++++ SOURCE DATA

/-- A frame boundary on a port. -/
def frameTransmit (p : Nat) (c : Core) : Core :=
  if p > 3 ∨ !c.flag (F.NET_STATUS_LINK_UP p) then c
  else
    let c := if c.flag (F.NET_STATUS_GATE_RUN p) then c.setF (F.NET_GATE_STATUS_OPER_INDEX p) (c.operIndex p) else c
    let x := c.netPort p
    let may := fun (k : Nat) => (k ≥ 6 || !c.flag (F.NET_STATUS_PAUSED p)) && c.gateCloses p k ≠ some 0
    match [7, 6, 5, 4, 3, 2, 1, 0].findSome? fun k => if may k then x.txq.find? fun f => decide (f.cls = k) else none with
    | none => c
    | some f =>
      let fits := match c.gateCloses p f.cls with
        | none => true
        | some d => decide (c.wireTime p f.len ≤ d)
      if fits then c.sendFrame p f
      else if f.held then c
      else
        let q := x.txq.map fun g => if g = f then { f with held := true } else g
        (c.setNetPort p { x with txq := q }).countW (R.NET_TX_HELD p) 1

/-! ### Registers and opcodes -/

/-- A write of NET_MAX_FRAME (R359). -/
def maxFrameWrite (p m : Nat) (v : Word) (c : Core) : Core :=
  if p > 3 then c
  else
    c.busWrite ⟨m, R.NET_MAX_FRAME p, v⟩ 0x3FFF fun c =>
      let n := clampNat 1518 9216 (bitsOf v 13 0)
      if p = 2 then c
      else if c.streamsFit p n then c.setF (F.NET_MAX_FRAME_BYTES p) n
      else c.setF (F.NET_MAX_FRAME_REFUSED p) 1

/-- A class S counter read over Easel: its word, and COUNT and SAT cleared (R16). -/
def Core.takeCount (c : Core) (r : Nat) : Nat × Core := ((c.get r).toNat, c.put r 0)

def opNetStatus : Opc := { code := 0x0601, len := (· = 4) }

/-- NET_STATUS_GET: NET_STATUS and the 19 counter words. -/
def netStatusBody : Body := fun c r =>
  let p := r.n 0
  if p > 3 then ans c .outOfRange
  else
    let ws := (List.range 19).map fun i => (c.get (R.NET_RX_FRAMES p + 4 * i)).toNat
    let d := (List.range 11).foldl (fun (c : Core) i => c.put (R.NET_RX_FCS p + 4 * i) 0) c
    okW d ((c.get (R.NET_STATUS p)).toNat :: ws)

def opNetPause : Opc := { code := 0x0602, len := (· = 16) }

/-- NET_PAUSE_SET. -/
def netPauseBody : Body := fun c r =>
  let p := r.n 0
  let high := bitsOf (r.w 1) 9 0
  let low := bitsOf (r.w 1) 25 16
  if p > 3 then ans c .outOfRange
  else if bitsOf (r.w 1) 15 10 ≠ 0 ∨ bitsOf (r.w 1) 31 26 ≠ 0 ∨ r.n 2 ≥ 65536 then ans c .badParam
  else if low > high ∨ high > 512 ∨ r.n 3 > 512 then ans c .outOfRange
  else ans (((c.put (R.NET_PAUSE p) (r.w 1)).put (R.NET_PAUSE_QUANTA p) (r.w 2)).put (R.NET_DROP_OTHER p) (r.w 3)) .ok

def opNetGateSet : Opc := { code := 0x0603, len := (28 ≤ ·) }

/-- NET_GATE_SET (R369). -/
def netGateSetBody : Body := fun c r =>
  let p := r.n 0
  let n := r.n 6
  let es := r.words.drop 7
  if p > 3 then ans c .outOfRange
  else if r.bytes.length ≠ 28 + 4 * n then ans c .badLength
  else if r.n 1 > 1 then ans c .badParam
  else if c.flag (F.NET_STATUS_GATE_PENDING p) then ans c .busy
  else if n = 0 ∨ n > 256 ∨ !inRange 1000 1000000000 (r.n 2) ∨ r.n 3 ≥ 1000000000 ∨ r.n 5 ≥ 65536 ∨
      !es.all fun w => decide (100 ≤ bitsOf w 31 8) then ans c .outOfRange
  else
    let c := ((c.setF (F.NET_GATE_CTRL_EN p) (r.n 1)).setF (F.NET_GATE_CTRL_COUNT p) n).put (R.NET_GATE_CYCLE p) (r.w 2)
    let c := ((c.put (R.NET_GATE_BASE_NS p) (r.w 3)).put (R.NET_GATE_BASE_SEC_LO p) (r.w 4)).put (R.NET_GATE_BASE_SEC_HI p) (r.w 5)
    let c := es.zipIdx.foldl (fun (c : Core) x => c.put (R.NET_GATE_ADMIN p x.2) x.1) c
    ans (c.gateGo p (some r.tok)) .accepted

def opNetGateGet : Opc := { code := 0x0604, len := (· = 8) }

/-- NET_GATE_GET. -/
def netGateGetBody : Body := fun c r =>
  let p := r.n 0
  let x := c.netPort p
  if p > 3 then ans c .outOfRange
  else if r.n 1 > 1 then ans c .badParam
  else if r.n 1 = 0 then
    let n := c.f (F.NET_GATE_STATUS_OPER_COUNT p)
    okW c (x.cycle :: timeWords x.base ++ [n] ++ (List.range n).map fun e => (c.get (R.NET_GATE_OPER p e)).toNat)
  else
    let n := min 256 (c.f (F.NET_GATE_CTRL_COUNT p))
    okW c ([(c.get (R.NET_GATE_CYCLE p)).toNat, (c.get (R.NET_GATE_BASE_NS p)).toNat, (c.get (R.NET_GATE_BASE_SEC_LO p)).toNat,
      (c.get (R.NET_GATE_BASE_SEC_HI p)).toNat, n] ++ (List.range n).map fun e => (c.get (R.NET_GATE_ADMIN p e)).toNat)

end Sys2Proof.Machine
end

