-- ==== Sys2Proof/Machine/Streams.lean ====
section
/-! DEFINITION. The stream engines: definitions, receive timing, ST 2022-7 merge, alignment groups and transmission (R336 to R340,
R371 to R386). -/

namespace Sys2Proof.Machine

/-! ### Alignment groups (R339, R340) -/

/-- The link offset of a group: the largest configured among its members. -/
def Core.groupOffset (c : Core) (members : List Nat) : Nat :=
  members.foldl (fun m s => let d := lastDef (c.rxStream s).defn (c.rxStream s).next; if defEn d then max m (defL d) else m) 0

/-- The members of a group as the last command for it gives them. -/
def Core.membersOf (c : Core) (g : Nat) : List Nat :=
  match (c.arm.groupNext.filter fun x => x.2.1 = g).getLast? with
  | some x => x.2.2.1
  | none => smGet (fun _ => []) c.arm.groups g

/-- The group of a stream as the last commands give it. -/
def Core.groupOf (c : Core) (s : Nat) : Option Nat := (List.range 32).find? fun g => (c.membersOf g).contains s

/-- The link offset with which a stream is captured once all that has been taken is in force. -/
def Core.offsetOf (c : Core) (s : Nat) : Nat :=
  match c.groupOf s with
  | some g => c.groupOffset (c.membersOf g)
  | none => defL (lastDef (c.rxStream s).defn (c.rxStream s).next)

/-- Streams whose link offset changes, other than one that is redefined, change at boundary b (R340). -/
def Core.regroup (c : Core) (b : Nat) (skip : Option Nat) : Core :=
  (c.net.rx.map (·.1)).foldl (fun (c : Core) s =>
    let x := c.rxStream s
    let l := c.offsetOf s
    if some s ≠ skip ∧ defEn x.defn ∧ l ≠ (x.regroup.map (·.2)).getD x.off then
      c.setRxStream s { x with regroup := some (b, l) }
    else c) c

/-- ARMATURE_GROUPg, the number of groups with members, and a stream's GROUP fields follow. -/
def Core.groupRegs (c : Core) : Core :=
  let gs := c.arm.groups
  let c := (List.range 32).foldl (fun (c : Core) g =>
    let l := smGet (fun _ => []) gs g
    (c.setF ⟨R.ARMATURE_GROUP g, 15, 0⟩ (c.groupOffset l)).setF ⟨R.ARMATURE_GROUP g, 24, 16⟩ l.length) c
  c.setF F.ARMATURE_STATUS_GROUPS (gs.filter fun x => !x.2.isEmpty).length

def opGroupSet : Opc := { code := 0x0530, timeable := true, len := (8 ≤ ·), eager := true }

/-- GROUP_SET (R340): checked when taken; the members take their place at B. -/
def groupSetBody : Body := fun c r =>
  let g := r.n 0
  let n := r.n 1
  let l := (r.words.drop 2).map (·.toNat)
  if g > 31 ∨ n > 256 then ans c .outOfRange
  else if r.bytes.length ≠ 8 + 4 * n then ans c .badLength
  else if l.any (· > 255) then ans c .outOfRange
  else if l.any fun s => (c.groupOf s).isSome ∧ c.groupOf s ≠ some g then ans c .badParam
  else
    let b := r.boundary c (c.boundaryAt (c.now + 2 * c.blk))
    let c := { c with arm := { c.arm with groupNext := c.arm.groupNext ++ [(b, g, l.eraseDups, r.tok)] } }
    ans (c.regroup b none) .accepted

/-- At B a group has its new members. -/
def groupChange (g : Nat) (c : Core) : Core :=
  match c.arm.groupNext.find? fun x => decide (x.2.1 = g ∧ x.1 ≤ c.now) with
  | none => c
  | some q =>
    let old := smGet (fun _ => []) c.arm.groups g
    let c := { c with arm := { c.arm with groupNext := c.arm.groupNext.erase q,
                                          groups := smSet (fun _ => []) c.arm.groups g q.2.2.1 } }
    let c := (old.filter fun s => !q.2.2.1.contains s).foldl (fun (c : Core) s =>
      let c := (c.setF (F.MEDIA_RX_STATE_IN_GROUP s) 0).setF (F.MEDIA_RX_STATE_GROUP s) 0
      c.setRxStream s { c.rxStream s with group := none }) c
    let c := q.2.2.1.foldl (fun (c : Core) s =>
      let c := (c.setF (F.MEDIA_RX_STATE_IN_GROUP s) 1).setF (F.MEDIA_RX_STATE_GROUP s) g
      c.setRxStream s { c.rxStream s with group := some g }) c
    c.groupRegs.notice q.2.2.2 .ok []

/-! ### Packets that arrive (R376 to R378) -/

/-- EARLY_SPAN at a rate. -/
def earlySpan (mult : Nat) : Nat := 1024 * 2 ^ mult

/-- A channel's sample in a payload and, of ST 2110-31, its subframe (R372). -/
def payloadSample (fmt : Nat) (l : List Byte) (i : Nat) : Int × Nat :=
  let w := be l (i * formatBytes fmt) (formatBytes fmt)
  if fmt = 0 then (signed 24 w, 0) else if fmt = 1 then (signed 16 w * 256, 0) else (signed 24 (w / 16), w)

/-- The media time of an RTP timestamp: the count nearest to now (R376). -/
def mediaTime (ts off now : Nat) : Int := (now : Int) + signed 32 (unsigned 32 ((ts : Int) - off - now))

/-- A packet counts its sequence number on its leg (R376). -/
def Core.seqCount (c : Core) (s leg seq : Nat) : Core :=
  let x := c.rxStream s
  match (if leg = 0 then x.seqA else x.seqB) with
  | none => c.setRxStream s (if leg = 0 then { x with seqA := some seq } else { x with seqB := some seq })
  | some o =>
    let jump := (seq + 65536 - o) % 65536
    if jump ≥ 32768 then c
    else
      let c := c.setRxStream s (if leg = 0 then { x with seqA := some seq } else { x with seqB := some seq })
      if jump > 1 then c.countN (if leg = 0 then R.MEDIA_RX_SEQ_GAP_A s else R.MEDIA_RX_SEQ_GAP_B s) (jump - 1) else c

/-- A leg delivers a packet: it is up, and a lost leg is restored (R378). -/
def Core.legUp (c : Core) (s leg : Nat) : Core :=
  let x := c.rxStream s
  let was := if leg = 0 then x.lostA else x.lostB
  let c := c.setRxStream s (if leg = 0 then { x with lostA := false, lastA := c.time.cycles }
                            else { x with lostB := false, lastB := c.time.cycles })
  let c := c.setF (if leg = 0 then F.MEDIA_RX_STATE_LEG_A_UP s else F.MEDIA_RX_STATE_LEG_B_UP s) 1
  c.raiseIf was F.MEDIA_INT_STATUS_LEG_RESTORE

++++++++

_WHAT YOU WILL DO_
Tally the lines above containing "match"; give only the number.

_RESPONSE TO THE TASK_
6